Перейдем к наблюдению В. Г. Ченцовой, связанному с подписями в изучаемых ею грамотах РГАДА. Она отмечает, что в двух документах, а именно в грамотах № 295 и 307, относящихся к 1648 г., подписи монастырских властей отсутствуют, и объясняет это тем, что грамоты были созданы не в самих монастырях, Эсфигмене и Ивире, от имени которых они составлялись для царя Алексея Михайловича, а далеко за их пределами, а потому и не могли быть подписаны настоятелями. Дальнейшее исследование приводит автора к заключению, что появление этих документов связано с Яссами; особенно этот вывод важен для нее относительно ивирской грамоты № 307.

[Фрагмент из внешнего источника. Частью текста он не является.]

-- ==== Sys2Proof/Proofs/PageWrites.lean ====
section
/-!
PROOF. What a write of a page's register does where its path reaches the page, and that it does nothing where it does not (02 R31
to R34, R41; 00 R11).
-/

namespace Sys2Proof.Machine

open Sys2Proof

/-- A command whose next state meets the postcondition completes. -/
theorem completes_of_exec {i : Instr} {s t : State} {P : State → Prop} (h : exec i s = .next t) (hp : P t) : Completes i s P := ⟨t, h, hp⟩

/-- A write through a path that reaches the page acts. -/
theorem pageWrite_reached {m : Nat} {p : Path} {s : State} (h : pathAllows s p m = true) (act : State → State) : pageWrite m p s act = .next (act s) := by
  simp [pageWrite, h]

/-! ### Doorbells and consumed responses -/

theorem Page.length_slotRanges (p : Page) (b : BitVec 32) (n : Nat) (i : BitVec 16) : (p.slotRanges b n i).length = n := by
  induction n generalizing i with
  | zero => rfl
  | succ n ih => simp [slotRanges, ih]

theorem Page.doorbell_ok {p : Page} {v : BitVec 16} (b : BitVec 32) (h1 : (v - p.reqPi).toNat ≤ 256) (h2 : (v - p.rspCi).toNat ≤ 256) :
    p.doorbell v b = { p with reqPi := v, ranges := p.ranges ++ p.slotRanges b (v - p.reqPi).toNat p.reqPi } :=
  if_pos (by simp only [doorbellOk, h1, h2, decide_true, Bool.and_self])

theorem Page.doorbell_bad {p : Page} {v : BitVec 16} (b : BitVec 32) (h : 256 < (v - p.reqPi).toNat ∨ 256 < (v - p.rspCi).toNat) :
    p.doorbell v b = { p with badDoorbell := true, badDoorbellCnt := p.badDoorbellCnt + 1 } :=
  if_neg (by simp only [doorbellOk, Bool.and_eq_true, decide_eq_true_eq, not_and_or, not_le]; exact h)

theorem Page.mem_ranges_consume (p : Page) (v : BitVec 16) (r : Range) : r ∈ (p.consume v).ranges ↔ r ∈ p.ranges ∧ passed v r.index = false := by
  simp [consume]

/-! ### The event queue -/

theorem bit_zero_eq_getLsbD (v : BitVec 32) : bit v.toNat 0 = v.getLsbD 0 := by
  simp only [bit, BitVec.getLsbD, Nat.pow_zero, Nat.div_one, Nat.testBit_zero, beq_eq_decide]

/-- Where nothing is held and nothing was dropped, the space that returns is for later events. -/
theorem drainEvents_of_quiet {s : State} {m : Nat} (hheld : (s.page m).held = []) (hdrop : (s.page m).dropped = 0) :
    ((drainEvents s m).page m).evqCi = (s.page m).evqCi ∧ ((drainEvents s m).page m).evqPi = (s.page m).evqPi ∧ (drainEvents s m).pendings = s.pendings := by
  unfold drainEvents
  split
  · have hflush : flushHeld (s.updPage m (·.flushOverflow s.ct)) m ((s.updPage m (·.flushOverflow s.ct)).page m).held
        = (s.updPage m (·.flushOverflow s.ct)).updPage m (fun p => { p with held := [] }) := by
      simp only [State.updPage_page, Page.flushOverflow_of_dropped hdrop, hheld, flushHeld]
    dsimp only
    rw [hflush]
    obtain ⟨x, hx⟩ := sendEvents_frame ((s.updPage m (·.flushOverflow s.ct)).updPage m (fun p => { p with held := [] })) m (s.page m).evqPi
    have hpage : (sendEvents ((s.updPage m (·.flushOverflow s.ct)).updPage m (fun p => { p with held := [] })) m (s.page m).evqPi).page m
        = { s.page m with held := [] } := by
      rw [hx]
      change ((s.updPage m (·.flushOverflow s.ct)).updPage m (fun p => { p with held := [] })).page m = _
      rw [State.updPage_page, State.updPage_page, Page.flushOverflow_of_dropped hdrop]
    exact ⟨by rw [hpage], by rw [hpage], by rw [hx]; rfl⟩
  · exact ⟨rfl, rfl, rfl⟩

theorem setEvqEnable_page (s : State) (m : Nat) (on : Bool) : (setEvqEnable s m on).page m = (s.page m).setEnable on := by
  rw [setEvqEnable_eq]
  split
  · rw [State.updPage_page]
  · obtain ⟨e, g, d, hf, -⟩ := foldl_freeHeld_frame (s.page m).held (s.updPage m (·.setEnable on))
    rw [hf]
    exact State.updPage_page s m (·.setEnable on)

/-- Clearing EVQ_ENABLE frees the commands whose COMPLETIONs were held. -/
theorem mem_pendings_setEvqEnable_off (s : State) (m : Nat) (x : Pending) :
    x ∈ (setEvqEnable s m false).pendings ↔ x ∈ s.pendings ∧ ∀ e ∈ (s.page m).held, heldOf e x = false := by
  obtain ⟨e, g, d, hf, hm⟩ := foldl_freeHeld_frame (s.page m).held (s.updPage m (·.setEnable false))
  rw [setEvqEnable_eq, if_neg Bool.false_ne_true, hf]
  exact hm x

/-! ### CSR space -/

theorem csrWrite_of_writable {s : State} {p : Path} {a : Nat} {b : Bytes} (h : ∀ k < b.length / 4, csrWritable s p (csrPlace (a + 4 * k)) = true) :
    csrWrite s p a b = (true, csrWritePages s p 2 a b) :=
  if_pos (List.all_eq_true.mpr fun k hk => h k (List.mem_range.mp hk))

theorem csrRead_state_of_readable {s : State} {p : Path} {a n : Nat} (h : ∀ k < n / 4, csrReadable s p (csrPlace (a + 4 * k)) = true) :
    (csrRead s p a n).2 = if a ≤ 0x30010 ∧ 0x30010 < a + n then latchTimeHi s else s := by
  have hall : (List.range (n / 4)).all (fun k => csrReadable s p (csrPlace (a + 4 * k))) = true := List.all_eq_true.mpr fun k hk => h k (List.mem_range.mp hk)
  simp only [csrRead, hall, Bool.not_true, Bool.false_eq_true, if_false, Bool.and_eq_true, decide_eq_true_eq]

/-! ### The rows -/

section
variable {m : Fin 1029} {p : Path} {s : State}

theorem exec_reqPiWrite (h : pathAllows s p m = true) (v : BitVec 16) :
    exec (.reqPiWrite m p v) s = .next (s.updPage m (·.doorbell v (pathBinding p))) :=
  pageWrite_reached h (·.updPage m (·.doorbell v (pathBinding p)))

theorem exec_rspCiWrite (h : pathAllows s p m = true) (v : BitVec 16) : exec (.rspCiWrite m p v) s = .next (s.updPage m (·.consume v)) :=
  pageWrite_reached h (·.updPage m (·.consume v))

theorem exec_evqCiWrite (h : pathAllows s p m = true) (v : BitVec 16) :
    exec (.evqCiWrite m p v) s = .next (drainEvents (s.updPage m (fun g => { g with evqCi := v })) m) :=
  pageWrite_reached h (fun s => drainEvents (s.updPage m (fun g => { g with evqCi := v })) m)

theorem exec_evqEnableWrite (h : pathAllows s p m = true) (v : BitVec 32) : exec (.evqEnableWrite m p v) s = .next (setEvqEnable s m (bit v.toNat 0)) :=
  pageWrite_reached h (setEvqEnable · m (bit v.toNat 0))

theorem exec_badDoorbellClear (h : pathAllows s p m = true) (b : Bool) : exec (.badDoorbellClear m p b) s = .next (s.updPage m (·.clearBadDoorbell b)) :=
  pageWrite_reached h (·.updPage m (·.clearBadDoorbell b))

theorem exec_evqOverflowClear (h : pathAllows s p m = true) (b : Bool) : exec (.evqOverflowClear m p b) s = .next (s.updPage m (·.clearOverflow b)) :=
  pageWrite_reached h (·.updPage m (·.clearOverflow b))

end

/-! ### The obligations -/

/-- Settles O29: each write through a path that reaches the page is its action on the page, whose laws stand above. -/
theorem pageRegistersComplete : Obligations.PageRegistersComplete := by
  unfold Obligations.PageRegistersComplete
  refine ⟨fun m p v s h h1 h2 => completes_of_exec (exec_reqPiWrite h v) ?rung, fun m p v s h h1 => completes_of_exec (exec_reqPiWrite h v) ?badRing,
    fun m p v s h => completes_of_exec (exec_rspCiWrite h v) ?consumed, fun m p v s h => exec_evqCiWrite h v,
    fun m p v s h hheld hdrop => completes_of_exec (exec_evqCiWrite h v) ?quiet, fun m p v s h => completes_of_exec (exec_evqEnableWrite h v) ?enabled,
    fun m p b s h => completes_of_exec (exec_badDoorbellClear h b) ?doorbellFlag, fun m p b s h => completes_of_exec (exec_evqOverflowClear h b) ?overflowFlag,
    fun p s h => ⟨latchTimeHi s, ?reads, rfl⟩, fun p a d s hc hr h => ?writes, fun p a n s hc hr h => ?csrReads⟩
  case rung =>
    rw [State.updPage_page, Page.doorbell_ok _ h1 h2]
    exact ⟨rfl, rfl, by simp [Page.length_slotRanges], fun k hk => State.updPage_page_other s _ hk⟩
  case badRing =>
    rw [State.updPage_page, Page.doorbell_bad _ h1]
    exact ⟨rfl, rfl, rfl⟩
  case consumed =>
    rw [State.updPage_page]
    exact ⟨rfl, Page.mem_ranges_consume _ v⟩
  case quiet =>
    obtain ⟨hci, hpi, hpend⟩ := drainEvents_of_quiet (s := s.updPage m (fun g => { g with evqCi := v })) (m := m)
      (by rw [State.updPage_page]; exact hheld) (by rw [State.updPage_page]; exact hdrop)
    rw [State.updPage_page] at hci hpi
    exact ⟨hci, hpi, hpend⟩
  case enabled =>
    rw [setEvqEnable_page, bit_zero_eq_getLsbD]
    refine ⟨rfl, fun hoff => ?_⟩
    rw [hoff]
    exact ⟨rfl, mem_pendings_setEvqEnable_off s m⟩
  case doorbellFlag =>
    rw [State.updPage_page]
    cases b <;> simp [Page.clearBadDoorbell, w1c]
  case overflowFlag =>
    rw [State.updPage_page]
    cases b <;> simp [Page.clearOverflow, w1c]
  case reads =>
    change Host.Outcome.next (if identityReached s p then latchTimeHi s else s) = _
    rw [if_pos h]
  case writes =>
    change Host.Outcome.next (if s.clocked && csrRangeOk a.toNat d.length then (csrWrite s p a.toNat d).2 else s) = _
    rw [csrWrite_of_writable h, hc, hr]
    rfl
  case csrReads =>
    change Host.Outcome.next (if s.clocked && csrRangeOk a.toNat n then (csrRead s p a.toNat n).2 else s) = _
    rw [csrRead_state_of_readable h, hc, hr]
    rfl

/-- Settles O30: every one of these commands is a `pageWrite`. -/
theorem pagesOutOfReachKeep : Obligations.PagesOutOfReachKeep := by
  unfold Obligations.PagesOutOfReachKeep
  intro m p v w b s h i hi
  simp only [List.mem_cons, List.not_mem_nil, or_false] at hi
  rcases hi with rfl | rfl | rfl | rfl | rfl | rfl <;> exact congrArg Host.Outcome.next (if_neg (Bool.not_eq_true _ ▸ h))

end Sys2Proof.Machine
end

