theorem cmdQpStatus_body (h : RestZero q [(20, 4)]) (hn : q.arg 20 4 < 16384) (hown : ∀ c, q.ctx? = some c → (w.qp (q.arg 20 4)).ctx = some c) :
    cmdQpStatus.body q w = .done w (natLe (w.qp (q.arg 20 4)).st.code 1 ++ natLe (w.qp (q.arg 20 4)).sendPsn.toNat 3 ++ natLe (w.qp (q.arg 20 4)).expectedPsn.toNat 3
      ++ natLe 0 1 ++ natLe (w.qp (q.arg 20 4)).naks 4 ++ natLe (w.qp (q.arg 20 4)).cnps 4) [] := by
  simp only [cmdQpStatus]
  rw [firstBad_none h (by simp [qpMax, hn]), notOwnQp_eq_false hown]
  rfl

theorem cmdJobOpen_body (h : RestZero q [(20, 4)]) (hn : q.arg 20 4 ≠ 0) (hjob : w.job.isOpen = false) :
    cmdJobOpen.body q w = .done { w with job := { isOpen := true, number := BitVec.ofNat 32 (q.arg 20 4), changed := w.ct } } [] [] := by
  simp only [cmdJobOpen]
  rw [firstBad_none h (by simp [hn]), hjob]
  rfl

theorem cmdJobClose_body (h : RestZero q []) (hjob : w.job.isOpen = true) :
    cmdJobClose.body q w = .done { w with job := { w.job with isOpen := false, changed := w.ct } } [] [] := by
  simp only [cmdJobClose]
  rw [firstBad_none h rfl, hjob]
  rfl

theorem cmdJobStatus_body (h : RestZero q []) :
    cmdJobStatus.body q w = .done w (natLe w.job.code 1 ++ natLe 0 3 ++ natLe w.job.number.toNat 4 ++ natLe w.job.changed 8) [] := by
  simp only [cmdJobStatus]
  rw [firstBad_none h rfl]

end

/-- Settles O14: each command names a queue pair of its party, or the part's one job. -/
theorem queuePairAndJobCommandsComplete : Obligations.QueuePairAndJobCommandsComplete := by
  unfold Obligations.QueuePairAndJobCommandsComplete
  refine ⟨fun m s v q hready h h1 hend hc hst hfree => ?assign,
    fun m s v q hready h hn hflags hmtu hport hindex hlocal hremote hip hown hsome hst => ⟨?opens, rfl, rfl, rfl⟩,
    fun m s v q hready h hn hown hst => ⟨?close, ?left⟩, fun m s v q hready h hn hown => serve_query hready rfl (cmdQpStatus_body h hn hown),
    fun m s v q hready h hn hjob => ?jobOpen, fun m s v q hready h hjob => ?jobClose, fun m s v q hready h => serve_query hready rfl (cmdJobStatus_body h)⟩
  case assign =>
    exact serve_done_recorded (eff := fun w => foldKeys (rangeFrom (q.arg 20 4) (q.arg 24 2)) w (fun s i => s.updQp i (·.left (some (q.arg 26 2))))) hready
      fun f k => cmdQpAssign_body h h1 hend hc hst hfree
  case opens =>
    exact serve_done_recorded (eff := (·.updQp (q.arg 20 4) (fun _ => qpOf v q))) hready
      fun f k => cmdQpOpen_body h hn hflags hmtu hport hindex hlocal hremote hip hown hst
  case close => exact serve_done_recorded (eff := (closeQp · (q.arg 20 4))) hready fun f k => cmdQpClose_body h hn hown hst
  case left =>
    obtain ⟨f, k, hrec⟩ := recorded_frame cmdQpClose q v
    rw [closeQp_qp, hrec]
    rfl
  case jobOpen =>
    exact completes_done (eff := fun w => { w with job := { isOpen := true, number := BitVec.ofNat 32 (q.arg 20 4), changed := w.ct } }) rfl (fun _ => rfl) hready
      (fun f k => cmdJobOpen_body h hn hjob) fun f k g n e => rfl
  case jobClose =>
    exact completes_done (eff := fun w => { w with job := { w.job with isOpen := false, changed := w.ct } }) rfl (fun _ => rfl) hready
      (fun f k => cmdJobClose_body h hjob) fun f k g n e => rfl
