theorem shaperDue_of_later {s : State} {x : Staged} (h : s.ct < x.at_) : shaperDue s x = s := by
  have hx : ¬ x.at_ ≤ s.ct := Nat.not_le.mpr h
  unfold shaperDue
  split
  · simp [hx]
  · rfl

/-- No shaper change whose boundary is yet to come commits. -/
theorem dueShapers_of_later {s : State} (h : ∀ x ∈ s.staged, s.ct < x.at_) : dueShapers s = s := by
  rw [dueShapers_eq_foldl]
  generalize s.staged = l at h
  induction l with
  | nil => rfl
  | cons x r ih =>
    rw [List.foldl_cons, shaperDue_of_later (h x List.mem_cons_self)]
    exact ih fun y hy => h y (List.mem_cons_of_mem _ hy)

/-- The refills of a shaped class that has no change to take. -/
theorem PortClass.refill_tokens {k : PortClass} (hshaped : k.shaped = true) (hnext : k.next = none) {m n : Nat} (h : m < n) :
    (k.refill m n).tokens = min (k.tokens + k.rate * ((n - m : Nat) : Int)) (k.burst * 8 : Nat) := by
  have hn : 1 ≤ n - m := by omega
  simp [PortClass.refill, hnext, PortClass.add, hshaped, hn]

theorem PortClass.refill_default (m n : Nat) : ({} : PortClass).refill m n = {} := rfl

/-- The classes of every port with a change of their own. -/
theorem cls_tmap_ports {s : State} {f : PortClass → PortClass} (hf : f {} = {}) (q c : Nat) :
    ((tgetD (tmap s.ports (fun _ p => { p with classes := tmap p.classes (fun _ k => f k) })) {} q).cls c) = f ((s.port q).cls c) := by
  rw [tgetD_map s.ports (fun _ p => { p with classes := tmap p.classes (fun _ k => f k) }) rfl]
  exact tgetD_map (s.port q).classes (fun _ k => f k) hf

/-! ### Flow control -/

theorem Port.updCls_cls (p : Port) (c : Nat) (f : PortClass → PortClass) : (p.updCls c f).cls c = f (p.cls c) := by simp [Port.updCls, Port.cls]

theorem Port.updCls_cls_other (p : Port) {c d : Nat} (f : PortClass → PortClass) (h : d ≠ c) : (p.updCls c f).cls d = p.cls d := by
  simp [Port.updCls, Port.cls, tgetD_tupd_other _ _ _ h]

/-- When a pause of `n` quanta that starts now ends; 0 ends one (13 R309). -/
def pauseEnd (s : State) (q n : Nat) : Option Nat := if n = 0 then none else some (s.now + quantaNs s q n)

/-- A PFC frame pauses the classes that it names, one after the other. -/
theorem pauses_pausedUntil {w : State} {q : Nat} (named : Nat → Bool) (quanta : Nat → Nat) (cs : List Nat) {s : State} (hnow : s.now = w.now) (hrate : portRate s q = portRate w q)
    (c : Nat) : (((cs.foldl (fun s c => if named c then s.updPort q (·.updCls c (fun x => { x with pausedUntil := pauseEnd s q (quanta c) })) else s) s).port q).cls c).pausedUntil
      = if c ∈ cs ∧ named c = true then pauseEnd w q (quanta c) else ((s.port q).cls c).pausedUntil := by
  induction cs generalizing s with
  | nil => simp
  | cons a r ih =>
    rw [List.foldl_cons]
    by_cases ha : named a = true
    · rw [if_pos ha, ih (s := s.updPort q _) hnow hrate, State.updPort_port]
      have hend : pauseEnd s q (quanta a) = pauseEnd w q (quanta a) := by simp only [pauseEnd, quantaNs, hnow, hrate]
      by_cases hca : c = a
      · subst hca
        rw [Port.updCls_cls, hend]
        simp [ha]
      · rw [Port.updCls_cls_other _ _ hca]
        simp [hca]
    · rw [if_neg ha, ih hnow hrate]
      by_cases hca : c = a
      · subst hca
        simp [ha]
      · simp [hca]

/-- A PFC frame that names none of TC0, TC6 and TC7. -/
theorem takePfc_pausedUntil {w : State} {q : Nat} {classes : BitVec 8} {quanta : List (BitVec 16)} (h : classes &&& 0xC1 = 0) {c : Nat} (hc : c < 8) :
    (((takePfc w q classes quanta).port q).cls c).pausedUntil = if classes.getLsbD c = true
      then (if quanta.getD c 0 = 0 then none else some (w.now + quantaNs w q (quanta.getD c 0).toNat)) else ((w.port q).cls c).pausedUntil := by
  obtain ⟨k, hbump⟩ := bump_frame w .port q 9 1
  have hnames : classes.getLsbD c = true → 1 ≤ c ∧ c < 6 := by
    intro hb
    have hbit : (classes &&& 0xC1).getLsbD c = false := by rw [h]; simp
    rw [BitVec.getLsbD_and, hb, Bool.true_and] at hbit
    have hmask : ∀ d : Fin 8, (0xC1 : BitVec 8).getLsbD d = false → 1 ≤ d.val ∧ d.val < 6 := by decide
    exact hmask ⟨c, hc⟩ hbit
  unfold takePfc foldRange
  rw [hbump]
  simp only [h, bne_self_eq_false, Bool.false_eq_true, if_false]
  refine (pauses_pausedUntil (w := { w with counters := k }) (s := { w with counters := k }) (fun c => classes.getLsbD c) (fun c => (quanta.getD c 0).toNat) (rangeFrom 1 5)
    rfl rfl c).trans ?_
  have hzero : (quanta.getD c 0).toNat = 0 ↔ quanta.getD c 0 = 0 := ⟨fun hz => BitVec.eq_of_toNat_eq hz, fun hz => by rw [hz]; rfl⟩
  by_cases hb : classes.getLsbD c = true
  · have hmem : c ∈ rangeFrom 1 5 := mem_rangeFrom.mpr (hnames hb)
    rw [if_pos ⟨hmem, hb⟩, if_pos hb]
    simp only [pauseEnd, hzero]
    rfl
  · rw [if_neg fun hx => hb hx.2, if_neg hb]
    rfl

/-! ### Sending -/

theorem emit_port_cls (s : State) (q : Nat) (tag : Option LinkTag) (f : Frame) (c : Nat) : ((emit s q tag f).port q).cls c = (s.port q).cls c := by
  obtain ⟨k, hk⟩ := bump_frame_of_frame (bump_frame s .port q 2 1) .port q 3 f.len
  unfold emit
  dsimp only
  rw [hk]
  split
  · simp [State.port, State.updPort, Port.cls]
  · rfl

theorem emit_wire (s : State) (q : Nat) (tag : Option LinkTag) (f : Frame) : (emit s q tag f).wire = s.wire ++ [{ port := q, preamble := preambleOf tag, frame := f }] := by
  obtain ⟨k, hk⟩ := bump_frame_of_frame (bump_frame s .port q 2 1) .port q 3 f.len
  unfold emit
  dsimp only
  rw [hk]
  split <;> rfl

Нам представляется, что сделать такой, казалось бы, очевидный вывод не так-то просто. Можно ведь рассуждать и иначе: для написания столь важного документа, каким должна была явиться для Ивирского монастыря грамота, посылавшаяся в качестве сопроводительного документа вместе с копией Портаитиссы (в плане установления постоянных отношений обители с Россией и получения оттуда необходимой помощи[20 - Подробно см.: Фонкич Б. Л. Чудотворные иконы и священные реликвии Христианского Востока в Москве в середине XVII в. // ОФР. Вып. 5. 2001. С. 71–77.]), был привлечен один из наиболее опытных и известных на Афоне писцов, на протяжении ряда лет исполнявший такие заказы для разных монастырей – и не только на Св. Горе (№ 205).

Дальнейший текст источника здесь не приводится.